I finally realized I wasn't all that stupid, but my elitist interventionist profs at Carleton hadn't been all that bright either.
Wouldn't it be wonderful if students could go through these exposures to other ideas more efficiently than I did? Unfortunately, I fear increasing numbers of students are exposed to less and less critical thinking and fewer and fewer programmes and professors and courses challenging ideas this way.
A classroom, even a few classrooms, cannot provide the depth of exposure to new ideas that I experienced during my four years at Carleton College plus two years at Chicago Theological Seminary. Perhaps I am generalizing too broadly from my own experiences and my own attitudes, but I think professors' egos are too weak, for the most part, for us to provide unbiased and even-handed approaches to conflicting approaches; we won't tolerate much criticism.
It especially cannot happen within a given department.
How long would a Keynesian elitist interventionist last in the economics department at George Mason University [GMU]? Students there, while being exposed to very bright people, will likely never be taught by such economists.
How many students at the Ivy League schools are taught by Ayn Rand scholars? Hunh. Few, I suspect.
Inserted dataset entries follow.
-- ==== Sys2Proof/Laws/State.lean ====
section
/-!
SUPPORT. What each update of the state leaves in each field.
-/

namespace Sys2Proof.Machine

@[simp] theorem setCore_cur (s : State) (c : Nat) (k : Core) : (s.setCore c k).cur = s.cur := rfl
@[simp] theorem setCore_inputs (s : State) (c : Nat) (k : Core) : (s.setCore c k).inputs = s.inputs := rfl
@[simp] theorem setCore_picks (s : State) (c : Nat) (k : Core) : (s.setCore c k).picks = s.picks := rfl
@[simp] theorem setCore_delays (s : State) (c : Nat) (k : Core) : (s.setCore c k).delays = s.delays := rfl
@[simp] theorem setCore_freeCtr (s : State) (c : Nat) (k : Core) : (s.setCore c k).freeCtr = s.freeCtr := rfl
@[simp] theorem setCore_mesh (s : State) (c : Nat) (k : Core) : (s.setCore c k).mesh = s.mesh := rfl
@[simp] theorem setCore_quads (s : State) (c : Nat) (k : Core) : (s.setCore c k).quads = s.quads := rfl
@[simp] theorem setCore_clusters (s : State) (c : Nat) (k : Core) : (s.setCore c k).clusters = s.clusters := rfl
@[simp] theorem setCore_gathers (s : State) (c : Nat) (k : Core) : (s.setCore c k).gathers = s.gathers := rfl
@[simp] theorem setCore_collStalls (s : State) (c : Nat) (k : Core) : (s.setCore c k).collStalls = s.collStalls := rfl
@[simp] theorem setCore_ioStalls (s : State) (c : Nat) (k : Core) : (s.setCore c k).ioStalls = s.ioStalls := rfl
@[simp] theorem setCore_mem (s : State) (c : Nat) (k : Core) : (s.setCore c k).mem = s.mem := rfl
@[simp] theorem setCore_l2dirty (s : State) (c : Nat) (k : Core) : (s.setCore c k).l2dirty = s.l2dirty := rfl
@[simp] theorem setCore_poison (s : State) (c : Nat) (k : Core) : (s.setCore c k).poison = s.poison := rfl
@[simp] theorem setCore_tileReads (s : State) (c : Nat) (k : Core) : (s.setCore c k).tileReads = s.tileReads := rfl
@[simp] theorem setCore_owners (s : State) (c : Nat) (k : Core) : (s.setCore c k).owners = s.owners := rfl
@[simp] theorem setCore_tags (s : State) (c : Nat) (k : Core) : (s.setCore c k).tags = s.tags := rfl
@[simp] theorem setCore_vwords (s : State) (c : Nat) (k : Core) : (s.setCore c k).vwords = s.vwords := rfl
@[simp] theorem setCore_releases (s : State) (c : Nat) (k : Core) : (s.setCore c k).releases = s.releases := rfl
@[simp] theorem setCore_syncObjs (s : State) (c : Nat) (k : Core) : (s.setCore c k).syncObjs = s.syncObjs := rfl
@[simp] theorem setCore_objects (s : State) (c : Nat) (k : Core) : (s.setCore c k).objects = s.objects := rfl
@[simp] theorem setCore_launches (s : State) (c : Nat) (k : Core) : (s.setCore c k).launches = s.launches := rfl
@[simp] theorem setCore_chains (s : State) (c : Nat) (k : Core) : (s.setCore c k).chains = s.chains := rfl
@[simp] theorem setCore_msix (s : State) (c : Nat) (k : Core) : (s.setCore c k).msix = s.msix := rfl
@[simp] theorem setCore_msixTable (s : State) (c : Nat) (k : Core) : (s.setCore c k).msixTable = s.msixTable := rfl
@[simp] theorem setCore_msixPending (s : State) (c : Nat) (k : Core) : (s.setCore c k).msixPending = s.msixPending := rfl
@[simp] theorem setCore_bar0Error (s : State) (c : Nat) (k : Core) : (s.setCore c k).bar0Error = s.bar0Error := rfl
@[simp] theorem setCore_log (s : State) (c : Nat) (k : Core) : (s.setCore c k).log = s.log := rfl
@[simp] theorem setCore_obs (s : State) (c : Nat) (k : Core) : (s.setCore c k).obs = s.obs := rfl
@[simp] theorem setCore_obsNext (s : State) (c : Nat) (k : Core) : (s.setCore c k).obsNext = s.obsNext := rfl
@[simp] theorem setCore_ports (s : State) (c : Nat) (k : Core) : (s.setCore c k).ports = s.ports := rfl
@[simp] theorem setCore_frames (s : State) (c : Nat) (k : Core) : (s.setCore c k).frames = s.frames := rfl
@[simp] theorem setCore_trigger (s : State) (c : Nat) (k : Core) : (s.setCore c k).trigger = s.trigger := rfl
@[simp] theorem setCore_breakpoints (s : State) (c : Nat) (k : Core) : (s.setCore c k).breakpoints = s.breakpoints := rfl
@[simp] theorem setCore_chainHalt (s : State) (c : Nat) (k : Core) : (s.setCore c k).chainHalt = s.chainHalt := rfl
@[simp] theorem setCore_taskStops (s : State) (c : Nat) (k : Core) : (s.setCore c k).taskStops = s.taskStops := rfl
@[simp] theorem setCore_devid (s : State) (c : Nat) (k : Core) : (s.setCore c k).devid = s.devid := rfl
@[simp] theorem setCore_links (s : State) (c : Nat) (k : Core) : (s.setCore c k).links = s.links := rfl
@[simp] theorem setCore_remotes (s : State) (c : Nat) (k : Core) : (s.setCore c k).remotes = s.remotes := rfl
@[simp] theorem setCore_reductions (s : State) (c : Nat) (k : Core) : (s.setCore c k).reductions = s.reductions := rfl
@[simp] theorem setCore_collectives (s : State) (c : Nat) (k : Core) : (s.setCore c k).collectives = s.collectives := rfl
@[simp] theorem setCore_supplyLost (s : State) (c : Nat) (k : Core) : (s.setCore c k).supplyLost = s.supplyLost := rfl
@[simp] theorem setCore_shootdowns (s : State) (c : Nat) (k : Core) : (s.setCore c k).shootdowns = s.shootdowns := rfl
@[simp] theorem setCore_shootdownCtr (s : State) (c : Nat) (k : Core) : (s.setCore c k).shootdownCtr = s.shootdownCtr := rfl
@[simp] theorem setCore_fwUpdate (s : State) (c : Nat) (k : Core) : (s.setCore c k).fwUpdate = s.fwUpdate := rfl
@[simp] theorem setCore_fwIdle (s : State) (c : Nat) (k : Core) : (s.setCore c k).fwIdle = s.fwIdle := rfl
@[simp] theorem setCore_fwWrote (s : State) (c : Nat) (k : Core) : (s.setCore c k).fwWrote = s.fwWrote := rfl
@[simp] theorem setCore_fwDue (s : State) (c : Nat) (k : Core) : (s.setCore c k).fwDue = s.fwDue := rfl
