theorem passedForm_placeLanes (n write hd l) : PassedForm (fun r => r.2.2) (s.placeLanes n write hd l) := by
  induction l generalizing s hd with
  | nil => exact hs
  | cons o l ih =>
    rw [State.placeLanes]
    cases s.chkAccess s.cur.1 s.hbs n o 4 ⟨write, vectorSpaces, 4, true⟩ with
    | error e => trivial
    | ok hd =>
      have hp := passedForm_placeCore hs s.cur.1 hd o.toNat 4 write
      dsimp only [bind, Except.bind]
      cases e : s.placeCore s.cur.1 hd o.toNat 4 write with
      | error e => trivial
      | ok r =>
        rw [e] at hp
        have hr := ih (s := r.2) hp hd
        dsimp only
        cases e : r.2.placeLanes n write hd l with
        | error e => trivial
        | ok a =>
          rw [e] at hr
          exact hr

/-- The lanes of VLDS or VSTS go on with their places, if they have them (R282). -/
theorem keeps_placedLanes {u : State} (hu : u.MemoryForm) (n write hd l) {k : BitVec 256 × List (List Span) × State → Out}
    (hk : ∀ d p t, t.MemoryForm → KeepsForm (k (d, p, t))) : KeepsForm (s.orFault (u.placeLanes n write hd l) k) :=
  keeps_orFault_passed hs (passedForm_placeLanes hu _ _ _ _) fun a ha => hk a.1 a.2.1 a.2.2 ha

theorem foundForm_loadLanes (hd l acc) : FoundForm (s.loadLanes hd l acc).1 := by
  induction l generalizing s acc with
  | nil => exact hs
  | cons a l ih =>
    have ha := foundForm_loadOn hs hd a.1.toNat a.2 false !acc.isEmpty
    rw [State.loadLanes]
    split
    · next e =>
      rw [e] at ha
      exact ih ha _
    · trivial
    · next e =>
      rw [e] at ha
      exact ha

theorem keeps_vlds (v a b n) : KeepsForm (execVlds v a b n s) :=
  keeps_issue hs _ _ fun _ ht => keeps_placedLanes ht ht _ _ _ _ fun _ _ _ hu =>
    keeps_found hu (foundForm_loadLanes hu ..) _ fun _ _ hv => hv

theorem keeps_vsts (v a b h) : KeepsForm (execVsts v a b h s) := by
  refine keeps_issue hs _ _ fun t ht => ?_
  grind only [mem_foldl, keeps_orFault, keeps_placedLanes, keeps_waitFor, mem_retire, mem_takeOrdinal, mem_releaseLane,
    memoryForm_iff, keepsForm_next]

theorem keeps_blockStore (f move d a b n left hd spans bs) : KeepsForm (s.blockStore f move d a b n left hd spans bs) := by
  unfold State.blockStore
  grind only [mem_retireTo, mem_takeOrdinal, mem_releaseStore, memoryForm_iff, keepsForm_next]

theorem keeps_blkmv (d a b) : KeepsForm (execBlkmv d a b s) := by
  refine keeps_issue hs _ _ fun t ht => ?_
  dsimp only
  split
  · exact ht
  · exact keeps_orFault ht fun _ => keeps_placed ht ht _ _ _ _ _ fun _ _ hu => keeps_placedDst hu hu _ _ _ _ _ fun _ _ hv =>
      keeps_orFault hv fun _ => keeps_found hv (foundForm_load hv ..) _ fun _ _ hw => keeps_blockStore hw ..

theorem keeps_blkset (d a b) : KeepsForm (execBlkset d a b s) := by
  refine keeps_issue hs _ _ fun t ht => ?_
  grind only [keeps_fault, mem_retire, keeps_orFault, keeps_placedDst, keeps_waitFor, keeps_blockStore, memoryForm_iff,
    keepsForm_next]

/-! ### Acquires, releases, atomics and fences -/

theorem foundForm_readFar (spans) : FoundForm (s.readFar spans) := by
  unfold State.readFar
  grind only [foundForm_ok, foundForm_bad, foundForm_wait]
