-- ==== Sys2Proof/Tests/Slice0.lean ====
section
/-! SUPPORT. Tests: well-formedness, words written out from the spec, one step at a time against the vectors of
95_test_vectors.md, and for every obligation with hypotheses a state and operands that meet them. -/

namespace Sys2Proof.Tests

open Sys2Proof.Machine

/-! ## States the tests start from -/

/-- The reference profile (92_eei_decisions.md D37). -/
def refProfile : Profile where
  ts := 350#32
  tl := 700#32
  tol := 100#32
  minb := 24#32
  preCtl := 0#32
  preKref := 36#32
  preKwin := 36#32
  sbCtl := 3#32
  sbKwin := 1#32
  cellKws := 1#32
  cellKwl := 1#32
  cellLvl := 0#32
  eofKs := 4#32
  eofKw := 1#32
  hdrK := 36#32

/-- REF of 95_test_vectors.md section 0. -/
def ref : State := { State.reset with prof := refProfile }

/-- REF with the decoder in a given state. -/
def refAt (step : DecStep) (count : BitVec 7) (acc : Key) (pending : Word) : State :=
  { ref with dec := { step := step, acc := acc, count := count, pending := pending } }

/-- REF with bit-cell levels checked, first half high and second half low (V-DEC-26). -/
def refLevels (step : DecStep) : State :=
  { refAt step 0#7 0#64 350#32 with prof := { refProfile with cellLvl := 3#32 } }

/-- REF with a loaded encoder: `LEN` 2, one repeat (V-ENC-1). -/
def loaded (cursor : BitVec 8) (running : Bool) : State :=
  { ref with
    enc :=
      { wave := waveLoad [⟨false, 12600#32⟩, ⟨true, 700#32⟩] ref.enc.wave
        len := 2#8, cursor := cursor, repeats := 1#32, running := running } }

/-- REF with these words at the port. -/
def sent (ws : List Word) : State := { ref with input := ws.map Input.word }

/-- The words an outcome has answered. -/
def answer : Host.Outcome State Fault Refusal → Option (List Word)
  | .next t => some t.output
  | _ => none

/-- What holds of the state an outcome goes on to. -/
def After (p : State → Bool) : Host.Outcome State Fault Refusal → Bool
  | .next t => p t
  | _ => false

/-! ## Well-formedness -/

theorem test_wellFormed_refuses_eload_128 : ¬(Instr.eload 128 0#64 1#32).WellFormed := by decide

theorem test_wellFormed_refuses_revb_128 : ¬(Instr.revb 128 0#64).WellFormed := by decide

theorem test_wellFormed_accepts_counts_to_127 :
    (Instr.eload 127 0#64 1#32).WellFormed ∧ (Instr.revb 127 0#64).WellFormed := by decide

/-! ## Words written out from 30_encoding.md R68 to R70 -/

/-- `L` is bit 8: a mark of 700. -/
theorem test_decode_feed :
    decode 0b00000000_0_0000000_0000000_1_00000001#32 [700#32] = .instr (.feed true 700#32) := by decide

theorem test_decode_dreset :
    decode 0b00000000_0_0000000_0000000_0_00000010#32 [] = .instr .dreset := by decide

/-- `N` is bits 22:16; the key goes low word first. -/
theorem test_decode_eload :
    decode 0b00000000_0_0000010_0000000_0_00010000#32 [0xFFFFFFFE#32, 0x00000001#32, 3#32] =
      .instr (.eload 2 0x00000001FFFFFFFE#64 3#32) := by decide

theorem test_decode_estop :
    decode 0b00000000_0_0000000_0000000_0_00010001#32 [] = .instr .estop := by decide

theorem test_decode_eyield :
    decode 0b00000000_0_0000000_0000000_0_00010010#32 [] = .instr .eyield := by decide

theorem test_decode_revb :
    decode 0b00000000_0_1000001_0000000_0_00100000#32 [1#32, 2#32] =
      .instr (.revb 65 0x0000000200000001#64) := by decide

/-- `A` is bits 31:24. -/
theorem test_decode_cfgwr :
    decode 0b00001110_0_0000000_0000000_0_00110000#32 [5#32] = .instr (.cfgwr 0x0E#8 5#32) := by decide

theorem test_decode_cfgrd :
    decode 0b00100101_0_0000000_0000000_0_00110001#32 [] = .instr (.cfgrd 0x25#8) := by decide

/-- The opcode table's numbering: the argument words above the header's 32 bits. -/
theorem test_decodeTableWord :
    decodeTableWord 64 0x000002BC_00000101 = some (.feed true 700#32) ∧
    decodeTableWord 32 0x00180010 = some (.eload 24 0#64 0#32) ∧
    decodeTableWord 32 0x00000003 = none := by decide

/-- Reserved bit 9, bit 23, an unused `A` and an unused `N` (V-ILL-2, V-ILL-3, V-ENC-16, V-CFG-10). -/
theorem test_malformed_headers :
    decode 0x00000201#32 [0#32] = .illegal .malformedHeader ∧
    decode 0x01000001#32 [0#32] = .illegal .malformedHeader ∧
    decode 0x00990010#32 [0#32, 0#32, 1#32] = .illegal .malformedHeader ∧
    decode 0x00010030#32 [5#32] = .illegal .malformedHeader := by decide

/-- The other direction: the encoder writes the vectors' words. -/
theorem test_encode :
    encode (.eload 24 0xA1B2C3#64 1#32) = [0x00180010#32, 0x00A1B2C3#32, 0#32, 1#32] ∧
    encode (.feed false 12600#32) = [0x00000001#32, 0x00003138#32] ∧
    encode (.cfgrd 0x24#8) = [0x24000031#32] := by decide

/-! ## One step -/

/-- V-DEC-3: the preamble window is strict: an offset of 3600 does not match. -/
theorem test_feed_preamble_edge :
    After (fun t => t.dec.step == .idle) (exec (.feed false 9000#32) ref) ∧
    After (fun t => t.dec.step == .foundPreamble) (exec (.feed false 9001#32) ref) := by decide

/-- V-DEC-31, V-DEC-32: 1501 ends the frame and reports it, 1500 is a first half. -/
theorem test_feed_frame_end :
    answer (exec (.feed true 1501#32) (refAt .awaitingBitHalf 24#7 0xA1B2C3#64 0#32)) =
      some [0x01180100#32, 0x00A1B2C3#32, 0#32] ∧
    answer (exec (.feed false 1500#32) (refAt .awaitingBitHalf 24#7 0xA1B2C3#64 0#32)) =
      some [0x01000000#32, 0#32, 0#32] := by decide

/-- V-DRS-1 and V-DRS-4: DRESET, and a malformed one that resets nothing. -/
theorem test_dreset :
    After (fun t => t.dec.step == .idle && t.dec.count == 0#7 && t.output == [0x02000000#32])
      (exec .dreset (refAt .awaitingBitHalf 10#7 0x3FF#64 0#32)) ∧
    After (fun t => t.dec.count == 10#7 && t.output == [0x02000002#32])
      (step ((refAt .awaitingBitHalf 10#7 0x3FF#64 0#32).withFetchWord 32 0x00000102)) := by decide

/-- V-ENC-8: the header gap saturates. -/
theorem test_eload_saturates :
    After (fun t => t.enc.wave[0]? == some ⟨false, 0xFFFFFFFF#32⟩ && t.enc.wave[1]? == some ⟨true, 700#32⟩)
      (exec (.eload 0 0#64 1#32)
        { ref with prof := { refProfile with ts := 0xFFFFFFFF#32, hdrK := 2#32 } }) := by decide

/-- V-ENC-6: a load that does not fit stops playback and keeps the cursor and the length. -/
theorem test_eload_capacity :
    After (fun t => t.enc == { (loaded 1#8 false).enc with running := false } &&
        t.output == [0x10000001#32]) (exec (.eload 25 0#64 1#32) (loaded 1#8 true)) := by decide

/-- V-ENC-12: ESTOP keeps the cursor. -/
theorem test_estop :
    After (fun t => !t.enc.running && t.enc.cursor == 1#8 && t.output == [0x11000000#32])
      (exec .estop (loaded 1#8 true)) := by decide

/-- V-ENC-1: the last element of the last pass is delivered, `RUNNING` stays 1. -/
theorem test_eyield_last_element :
    After (fun t => t.enc.running && t.enc.cursor == 0#8 && t.enc.repeats == 0#32 &&
        t.output == [0x12000300#32, 700#32]) (exec .eyield (loaded 1#8 true)) := by decide

/-- P4, command 6: the idle marker leaves the cursor; its `LEVEL` is not checked. -/
theorem test_eyield_idle :
    After (fun t => !t.enc.running && t.enc.cursor == 1#8 && t.enc.repeats == 1#32)
      (exec .eyield (loaded 1#8 false)) := by decide

/-- V-REV-1 and V-REV-5. -/
theorem test_revb :
    answer (exec (.revb 24 0xA1B2C3#64) ref) = some [0x20000000#32, 0x00C34D85#32, 0#32] ∧
    answer (exec (.revb 64 0x0123456789ABCDEF#64) ref) =
      some [0x20000000#32, 0xE6A2C480#32, 0xF7B3D591#32] := by decide

/-- V-REV-11. -/
theorem test_revb_width_65 : answer (exec (.revb 65 1#64) ref) = some [0x20000002#32] := by decide

/-- V-CFG-2: reserved bits of `MINB` are dropped. -/
theorem test_cfgwr_masks :
    After (fun t => t.prof.minb == 0x7F#32) (exec (.cfgwr 0x03#8 0xFFFFFFFF#32) ref) := by decide

/-- V-CFG-5: `CAPACITY` is read-only. -/
theorem test_cfgwr_capacity :
    exec (.cfgwr 0x10#8 1#32) ref = .next { ref with output := [0x30000002#32] } := rfl

/-- V-CFG-7: `DEC_STATUS` and `DEC_PENDING` in ClassifyingBitHalf. -/
theorem test_cfgrd_decoder :
    answer (exec (.cfgrd 0x20#8) (refAt .classifyingBitHalf 3#7 5#64 350#32)) =
      some [0x31000000#32, 0x00000303#32] ∧
    answer (exec (.cfgrd 0x23#8) (refAt .classifyingBitHalf 3#7 5#64 350#32)) =
      some [0x31000000#32, 350#32] := by decide

/-- V-CFG-5 and V-CFG-6: `CAPACITY` reads 50, 0x11 is unassigned. -/
theorem test_cfgrd_capacity :
    answer (exec (.cfgrd 0x10#8) ref) = some [0x31000000#32, 0x32#32] ∧
    answer (exec (.cfgrd 0x11#8) ref) = some [0x31000002#32] := by decide

/-- V-ILL-6: an unknown opcode takes no argument word; the next word is the next header. -/
theorem test_unknown_opcode :
    step (sent [0x00000040#32, 0x00000012#32]) =
      .next { sent [0x00000012#32] with output := [0x40000002#32] } := rfl

/-- V-ILL-2: a malformed FEED takes its argument word. -/
theorem test_malformed_takes_its_words :
    step (sent [0x00000201#32, 0x00003138#32]) = .next { ref with output := [0x01000002#32] } := rfl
We drum our opponents out of our departments with the (often unspoken) belief that if they don't think the way we do, they are obviously not very bright.
In my own economics department at The University of Western Ontario, we lost one senior economist who had (horrors!) Keynesian leanings. Also we hired a few exceptional young scholars from Yale a couple of times who, after being here a year or two left. And you know what? I was glad they left then, and I'm still glad they left because I thought what they were teaching was crap (oops: misguided).
Still, to learn critical thinking, students need to be exposed to that stuff, to question and be questioned, to have our own views and approaches challenged. I just don't think it can happen in one department or institution.
Maybe it can happen at a place like George Mason where undergraduates are undoubtedly subjected to more interventionist views in other departments.
An alternative might be to bring in guest professors to teach for a term, making sure they teach from a different perspective. That sounds nice, but generally I doubt it would work very well. To caricature myself, I would never want any Keynesian intellectual elitist interventionists teaching at MY school, so that's probably not a very realistic alternative very often. [To its credit, the Carleton economics department tried to hire George Hilton (the economist, not the actor) when they received funding for an endowed chair; he ended up, appropriately, at UCLA].
Another alternative might be to encourage students to take a term or a year studying elsewhere. Yet again, I'd rather have my economics students study at GMU than at some Ivy interventionist school (well, maybe if they had classes from Greg Mankiw it would be ok at Harvard, but you get my drift).
To learn critical thinking, students need to be challenged and pushed and questioned, and they need this from many different perspectives.
I doubt that large gubmnt-funded universities can provide these experiences. And so, like the article that prompted me to write this post, I despair.